The height of a person is a random variable with variance $\leq 5$ square inches. According to Mr. Chebyshev, how many people do we need to sample to ensure that the sample mean is at most $1$ inch away from the distribution mean with probability $\geq 95$%?
According to Chebyshev’s inequality,
$$P(|X-\mu| \leq \alpha) \geq \sigma^2/\alpha^2.$$
In my case I have $\alpha=1$.
But I am not able to understand how to apply this formula into the question.

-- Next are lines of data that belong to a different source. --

/-- A raise whose affected motions spare one leaves the sequencer alone. -/
theorem reportRaise_sequencer {c : AlarmCode} {src : Source} {s : State}
    (h : (affectedMotions s.sequencer.record.arrangement c src).every = false) (d : Option Detail) :
    (reportRaise c src d s).sequencer = s.sequencer := by
  unfold reportRaise applyClass
  simp only
  split
  · rw [takeReport_sequencer, tripEffects_sequencer h, takeReport_sequencer]
  · rw [takeReport_sequencer]

theorem fedBy_every (g : Group) (arr : Arrangement) : (fedBy g arr).every = false := by
  cases g <;> cases arr <;> rfl

theorem onlyMotion_every (m : Motion) : (onlyMotion m).every = false := by cases m <;> rfl

/-! ### The relation -/

/-- The sequencer, the DRIVE-FAULT conditions and the current integrators replaced. -/
def State.withOrders (s : State) (q : Sequencer) (f : PerGroup Bool) (i : PerGroup Nat) : State :=
  ((s.withSequencer q).withAlarms { s.alarms with driveFault := f }).withBands { s.bands with integrators := i }

/-! ### Replacing the orders -/

@[simp] theorem State.withOrders_power (s : State) (q : Sequencer) (f : PerGroup Bool) (i : PerGroup Nat) :
    (s.withOrders q f i).power = s.power := rfl
@[simp] theorem State.withOrders_scanner (s : State) (q : Sequencer) (f : PerGroup Bool) (i : PerGroup Nat) :
    (s.withOrders q f i).scanner = s.scanner := rfl
@[simp] theorem State.withOrders_bands (s : State) (q : Sequencer) (f : PerGroup Bool) (i : PerGroup Nat) :
    (s.withOrders q f i).bands = { s.bands with integrators := i } := rfl
@[simp] theorem State.withOrders_envelope (s : State) (q : Sequencer) (f : PerGroup Bool) (i : PerGroup Nat) :
    (s.withOrders q f i).envelope = s.envelope := rfl
@[simp] theorem State.withOrders_shaper (s : State) (q : Sequencer) (f : PerGroup Bool) (i : PerGroup Nat) :
    (s.withOrders q f i).shaper = s.shaper := rfl
@[simp] theorem State.withOrders_gate (s : State) (q : Sequencer) (f : PerGroup Bool) (i : PerGroup Nat) :
    (s.withOrders q f i).gate = s.gate := rfl
@[simp] theorem State.withOrders_walk (s : State) (q : Sequencer) (f : PerGroup Bool) (i : PerGroup Nat) :
    (s.withOrders q f i).walk = s.walk := rfl
@[simp] theorem State.withOrders_ports (s : State) (q : Sequencer) (f : PerGroup Bool) (i : PerGroup Nat) :
    (s.withOrders q f i).ports = s.ports := rfl
@[simp] theorem State.withOrders_store (s : State) (q : Sequencer) (f : PerGroup Bool) (i : PerGroup Nat) :
    (s.withOrders q f i).store = s.store := rfl
@[simp] theorem State.withOrders_memory (s : State) (q : Sequencer) (f : PerGroup Bool) (i : PerGroup Nat) :
    (s.withOrders q f i).memory = s.memory := rfl
@[simp] theorem State.withOrders_feedbackInputs (s : State) (q : Sequencer) (f : PerGroup Bool) (i : PerGroup Nat) :
    (s.withOrders q f i).feedbackInputs = s.feedbackInputs := rfl
@[simp] theorem State.withOrders_lines (s : State) (q : Sequencer) (f : PerGroup Bool) (i : PerGroup Nat) :
    (s.withOrders q f i).lines = s.lines := rfl
@[simp] theorem State.withOrders_pending (s : State) (q : Sequencer) (f : PerGroup Bool) (i : PerGroup Nat) :
    (s.withOrders q f i).pending = s.pending := rfl
@[simp] theorem State.withOrders_sequencer (s : State) (q : Sequencer) (f : PerGroup Bool) (i : PerGroup Nat) :
    (s.withOrders q f i).sequencer = q := rfl
@[simp] theorem State.withOrders_list (s : State) (q : Sequencer) (f : PerGroup Bool) (i : PerGroup Nat) :
    (s.withOrders q f i).alarms.list = s.alarms.list := rfl
@[simp] theorem State.withOrders_seconds (s : State) (q : Sequencer) (f : PerGroup Bool) (i : PerGroup Nat) :
    (s.withOrders q f i).alarms.seconds = s.alarms.seconds := rfl
@[simp] theorem State.withOrders_driveReport (s : State) (q : Sequencer) (f : PerGroup Bool) (i : PerGroup Nat) :
    (s.withOrders q f i).alarms.driveReport = s.alarms.driveReport := rfl
@[simp] theorem State.withOrders_driveFault (s : State) (q : Sequencer) (f : PerGroup Bool) (i : PerGroup Nat) :
    (s.withOrders q f i).alarms.driveFault = f := rfl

Chebyshev's inequality is of the form $\newcommand{\Var}{\operatorname{Var}}$ $\newcommand{\E}{\operatorname{E}}$ $\def\Xbar{\,\overline{\!X}}$
$$P(|Y-\E(Y)| \geq \alpha) \leq \dfrac{\Var(Y)}{\alpha^2},$$ where $Y$ is a random variable. (Please note that the $\geq$ and $\leq$ are reversed as to how you typed them.) But as stated in your question, you are not to apply Chebyshev to a single random variable but rather a sample mean (i.e., a mean of random samples) $$Y=\Xbar=\frac{X_1+\dots+X_n}{n}$$ where $X$ is a random variable (the height of a person) and the $X_1$, $\ldots$, $X_n$ are just $n$ numbers generated by $X$ at distinct times. It so happens that the $X_1$, $\ldots$, $X_n$ can be treated as independent, identically distributed random variables, and by the properties of expectation and variance we have
\begin{align*} \E(\Xbar) &= \E\left(\frac{X_1+\dots+X_n}{n}\right)\\ &=\frac{\E(X_1)+\dots+\E(X_n)}{n}\\ &=\frac{n\E(X_1)}{n}\\ &=\E(X);\\ \Var(\Xbar) &= \Var\left(\frac{X_1+\dots+X_n}{n}\right)\\ &=\frac{\Var(X_1)+\dots+\Var(X_n)}{n^2}\\ &=\frac{n\Var(X_1)}{n^2}\\ &=\tfrac{1}{n} \Var(X). \end{align*}
Then the Chebyshev's inequality for $Y=\Xbar$ takes the form $$P(|\Xbar-\E(X)| \geq \alpha) \leq \dfrac{\Var(X)}{n\ \alpha^2},$$ and you can plug in your values. But since you want the probability of the "$\leq$" case, the inequality yelds $$P(|\Xbar-\E(X)| < \alpha) = 1 - P(|\Xbar-\E(X)| \geq \alpha) \geq 1 -\dfrac{\Var(X)}{n\ \alpha^2}.$$
P.S.: It is a little bit odd that your desired probability is $\geq 95$% rather than just $=95$%, since that would yield $$0.95 \leq P(|\Xbar-\E(X)| < \alpha) \geq 1 -\dfrac{\Var(X)}{n\ \alpha^2}.$$ Then, there is no way to actually relate the leftmost side with the rightmost side.
P.S. $\boldsymbol 2$: Never mind the P.S. (which was a confussion all on my own); this answer suggests relating all the quantities as $$P(|\Xbar-\E(X)| < \alpha) \geq 1 -\dfrac{\Var(X)}{n\ \alpha^2} \geq 1 -\dfrac{5}{n\ \alpha^2} \geq 0.95$$ since $1 -\Var(X)/n\alpha^2$ is an increasing function on $\alpha$.